The goal is to determine whether we can obtain a reservoir whose final amount of water becomes exactly x after performing at most one such pour operation. We are allowed to either do nothing (if some reservoir already has x water), or pick one destination reservoir i and one source reservoir j and pour j into i.
The output is either a pair i j describing such an operation, or i 0 if reservoir i already contains x initially, or -1 -1 if no valid configuration exists.
The constraints go up to n = 10^5, so any solution that checks all pairs of reservoirs directly would require up to 10^10 operations in the worst case, which is far beyond a 1 second limit. This immediately rules out quadratic approaches.

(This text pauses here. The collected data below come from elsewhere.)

-- ==== Sys2Proof/Laws/Dispatch.lean ====
section
/-! SUPPORT. The meaning that `exec` gives each command, one lemma per constructor. -/

namespace Sys2Proof.Machine

variable (s : State)
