-- ==== Sys2Proof/Laws/State.lean ====
section
/-! SUPPORT. One lemma per field per named update of the state, and what each table of the state reads after its update. -/

namespace Sys2Proof.Machine.State

/-! ### setReg -/

@[simp] theorem setReg_build (s : State) (off : Nat) (v : Reg) : (s.setReg off v).build = s.build := rfl
@[simp] theorem setReg_clk (s : State) (off : Nat) (v : Reg) : (s.setReg off v).clk = s.clk := rfl
@[simp] theorem setReg_mem (s : State) (off : Nat) (v : Reg) : (s.setReg off v).mem = s.mem := rfl
@[simp] theorem setReg_arb (s : State) (off : Nat) (v : Reg) : (s.setReg off v).arb = s.arb := rfl
@[simp] theorem setReg_epc (s : State) (off : Nat) (v : Reg) : (s.setReg off v).epc = s.epc := rfl
@[simp] theorem setReg_bmp (s : State) (off : Nat) (v : Reg) : (s.setReg off v).bmp = s.bmp := rfl
@[simp] theorem setReg_evc (s : State) (off : Nat) (v : Reg) : (s.setReg off v).evc = s.evc := rfl
@[simp] theorem setReg_cores (s : State) (off : Nat) (v : Reg) : (s.setReg off v).cores = s.cores := rfl
@[simp] theorem setReg_ctxs (s : State) (off : Nat) (v : Reg) : (s.setReg off v).ctxs = s.ctxs := rfl
@[simp] theorem setReg_scr (s : State) (off : Nat) (v : Reg) : (s.setReg off v).scr = s.scr := rfl
@[simp] theorem setReg_code (s : State) (off : Nat) (v : Reg) : (s.setReg off v).code = s.code := rfl
@[simp] theorem setReg_mint (s : State) (off : Nat) (v : Reg) : (s.setReg off v).mint = s.mint := rfl
@[simp] theorem setReg_alloc (s : State) (off : Nat) (v : Reg) : (s.setReg off v).alloc = s.alloc := rfl
@[simp] theorem setReg_hif (s : State) (off : Nat) (v : Reg) : (s.setReg off v).hif = s.hif := rfl
@[simp] theorem setReg_wian (s : State) (off : Nat) (v : Reg) : (s.setReg off v).wian = s.wian := rfl
@[simp] theorem setReg_sec (s : State) (off : Nat) (v : Reg) : (s.setReg off v).sec = s.sec := rfl
@[simp] theorem setReg_pmu (s : State) (off : Nat) (v : Reg) : (s.setReg off v).pmu = s.pmu := rfl
@[simp] theorem setReg_bulkOut (s : State) (off : Nat) (v : Reg) : (s.setReg off v).bulkOut = s.bulkOut := rfl
@[simp] theorem setReg_hlt (s : State) (off : Nat) (v : Reg) : (s.setReg off v).hlt = s.hlt := rfl
@[simp] theorem setReg_dbg (s : State) (off : Nat) (v : Reg) : (s.setReg off v).dbg = s.dbg := rfl
@[simp] theorem setReg_crp (s : State) (off : Nat) (v : Reg) : (s.setReg off v).crp = s.crp := rfl
@[simp] theorem setReg_replies (s : State) (off : Nat) (v : Reg) : (s.setReg off v).replies = s.replies := rfl
@[simp] theorem setReg_fresh (s : State) (off : Nat) (v : Reg) : (s.setReg off v).fresh = s.fresh := rfl
@[simp] theorem setReg_pending (s : State) (off : Nat) (v : Reg) : (s.setReg off v).pending = s.pending := rfl

/-! ### setFld -/

@[simp] theorem setFld_build (s : State) (f : Fld) (v : Nat) : (s.setFld f v).build = s.build := rfl
@[simp] theorem setFld_clk (s : State) (f : Fld) (v : Nat) : (s.setFld f v).clk = s.clk := rfl
@[simp] theorem setFld_mem (s : State) (f : Fld) (v : Nat) : (s.setFld f v).mem = s.mem := rfl
@[simp] theorem setFld_arb (s : State) (f : Fld) (v : Nat) : (s.setFld f v).arb = s.arb := rfl
@[simp] theorem setFld_epc (s : State) (f : Fld) (v : Nat) : (s.setFld f v).epc = s.epc := rfl
@[simp] theorem setFld_bmp (s : State) (f : Fld) (v : Nat) : (s.setFld f v).bmp = s.bmp := rfl
@[simp] theorem setFld_evc (s : State) (f : Fld) (v : Nat) : (s.setFld f v).evc = s.evc := rfl
@[simp] theorem setFld_cores (s : State) (f : Fld) (v : Nat) : (s.setFld f v).cores = s.cores := rfl
@[simp] theorem setFld_ctxs (s : State) (f : Fld) (v : Nat) : (s.setFld f v).ctxs = s.ctxs := rfl
@[simp] theorem setFld_scr (s : State) (f : Fld) (v : Nat) : (s.setFld f v).scr = s.scr := rfl
@[simp] theorem setFld_code (s : State) (f : Fld) (v : Nat) : (s.setFld f v).code = s.code := rfl
@[simp] theorem setFld_mint (s : State) (f : Fld) (v : Nat) : (s.setFld f v).mint = s.mint := rfl
@[simp] theorem setFld_alloc (s : State) (f : Fld) (v : Nat) : (s.setFld f v).alloc = s.alloc := rfl
@[simp] theorem setFld_hif (s : State) (f : Fld) (v : Nat) : (s.setFld f v).hif = s.hif := rfl
@[simp] theorem setFld_wian (s : State) (f : Fld) (v : Nat) : (s.setFld f v).wian = s.wian := rfl
@[simp] theorem setFld_sec (s : State) (f : Fld) (v : Nat) : (s.setFld f v).sec = s.sec := rfl
@[simp] theorem setFld_pmu (s : State) (f : Fld) (v : Nat) : (s.setFld f v).pmu = s.pmu := rfl
@[simp] theorem setFld_bulkOut (s : State) (f : Fld) (v : Nat) : (s.setFld f v).bulkOut = s.bulkOut := rfl
@[simp] theorem setFld_hlt (s : State) (f : Fld) (v : Nat) : (s.setFld f v).hlt = s.hlt := rfl
@[simp] theorem setFld_dbg (s : State) (f : Fld) (v : Nat) : (s.setFld f v).dbg = s.dbg := rfl
@[simp] theorem setFld_crp (s : State) (f : Fld) (v : Nat) : (s.setFld f v).crp = s.crp := rfl
@[simp] theorem setFld_replies (s : State) (f : Fld) (v : Nat) : (s.setFld f v).replies = s.replies := rfl
@[simp] theorem setFld_fresh (s : State) (f : Fld) (v : Nat) : (s.setFld f v).fresh = s.fresh := rfl
@[simp] theorem setFld_pending (s : State) (f : Fld) (v : Nat) : (s.setFld f v).pending = s.pending := rfl

/-! ### raiseBit -/

@[simp] theorem raiseBit_build (s : State) (f : Fld) : (s.raiseBit f).build = s.build := rfl
@[simp] theorem raiseBit_clk (s : State) (f : Fld) : (s.raiseBit f).clk = s.clk := rfl
@[simp] theorem raiseBit_mem (s : State) (f : Fld) : (s.raiseBit f).mem = s.mem := rfl
@[simp] theorem raiseBit_arb (s : State) (f : Fld) : (s.raiseBit f).arb = s.arb := rfl
@[simp] theorem raiseBit_epc (s : State) (f : Fld) : (s.raiseBit f).epc = s.epc := rfl
@[simp] theorem raiseBit_bmp (s : State) (f : Fld) : (s.raiseBit f).bmp = s.bmp := rfl
@[simp] theorem raiseBit_evc (s : State) (f : Fld) : (s.raiseBit f).evc = s.evc := rfl
@[simp] theorem raiseBit_cores (s : State) (f : Fld) : (s.raiseBit f).cores = s.cores := rfl
@[simp] theorem raiseBit_ctxs (s : State) (f : Fld) : (s.raiseBit f).ctxs = s.ctxs := rfl
@[simp] theorem raiseBit_scr (s : State) (f : Fld) : (s.raiseBit f).scr = s.scr := rfl
@[simp] theorem raiseBit_code (s : State) (f : Fld) : (s.raiseBit f).code = s.code := rfl
@[simp] theorem raiseBit_mint (s : State) (f : Fld) : (s.raiseBit f).mint = s.mint := rfl
@[simp] theorem raiseBit_alloc (s : State) (f : Fld) : (s.raiseBit f).alloc = s.alloc := rfl
@[simp] theorem raiseBit_hif (s : State) (f : Fld) : (s.raiseBit f).hif = s.hif := rfl
@[simp] theorem raiseBit_wian (s : State) (f : Fld) : (s.raiseBit f).wian = s.wian := rfl
@[simp] theorem raiseBit_sec (s : State) (f : Fld) : (s.raiseBit f).sec = s.sec := rfl
@[simp] theorem raiseBit_pmu (s : State) (f : Fld) : (s.raiseBit f).pmu = s.pmu := rfl
@[simp] theorem raiseBit_bulkOut (s : State) (f : Fld) : (s.raiseBit f).bulkOut = s.bulkOut := rfl
@[simp] theorem raiseBit_hlt (s : State) (f : Fld) : (s.raiseBit f).hlt = s.hlt := rfl
@[simp] theorem raiseBit_dbg (s : State) (f : Fld) : (s.raiseBit f).dbg = s.dbg := rfl
@[simp] theorem raiseBit_crp (s : State) (f : Fld) : (s.raiseBit f).crp = s.crp := rfl
@[simp] theorem raiseBit_replies (s : State) (f : Fld) : (s.raiseBit f).replies = s.replies := rfl
@[simp] theorem raiseBit_fresh (s : State) (f : Fld) : (s.raiseBit f).fresh = s.fresh := rfl
@[simp] theorem raiseBit_pending (s : State) (f : Fld) : (s.raiseBit f).pending = s.pending := rfl
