-- ==== Sys2Proof/Laws/PerInstr.lean ====
section
/-! SUPPORT. The family ProgramWord: which commands are instructions of the Sprin cores, one lemma per constructor. -/

namespace Sys2Proof.Laws.ProgramWord

/-- A command has a program word exactly when it is an instruction that a Sprin core issues, and a well-formed one names a core of the build. -/
def Statement (i : Instr) : Prop :=
  (sprinEncode i).isSome = (sprinCore i).isSome ∧ ∀ c, sprinCore i = some c → i.wf = true → c.wf = true

theorem of_core {i : Instr} {c : CoreId} {w : BitVec 14} (he : sprinEncode i = some w) (hc : sprinCore i = some c)
    (hw : i.wf = true → c.wf = true) : Statement i :=
  ⟨by rw [he, hc]; rfl, fun d hd hi => by rw [hc] at hd; cases hd; exact hw hi⟩

theorem of_none {i : Instr} (he : sprinEncode i = none) (hc : sprinCore i = none) : Statement i :=
  ⟨by rw [he, hc]; rfl, fun d hd => by rw [hc] at hd; cases hd⟩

A subtle point is that pouring from j into i does not require full transfer if capacity limits are hit. The resulting value is min(vi, wi + wj). This creates a saturation behavior that is monotone but not linear.
Edge cases that matter:
A reservoir may already contain x water, and we must immediately output i 0. For example, if x = 3 and wi = 3 for some i, that is already a valid answer.
It is possible that no combination works even if total water across reservoirs is large, because capacity constraints may prevent reaching x exactly. For instance, vi = [2, 2], wi = [2, 2], x = 3 makes it impossible.
It is also important that i and j may be equal in the input interpretation, but effectively that contributes nothing new, since pouring into the same container changes nothing meaningful.
Approaches
A brute-force approach would consider every possible pair (i, j). For each pair, simulate pouring j into i and compute min(vi, wi + wj). If it equals x, we return that pair. This requires evaluating n^2 transitions, each in constant time, which leads to O(n^2) complexity. With n up to 100000, this is infeasible.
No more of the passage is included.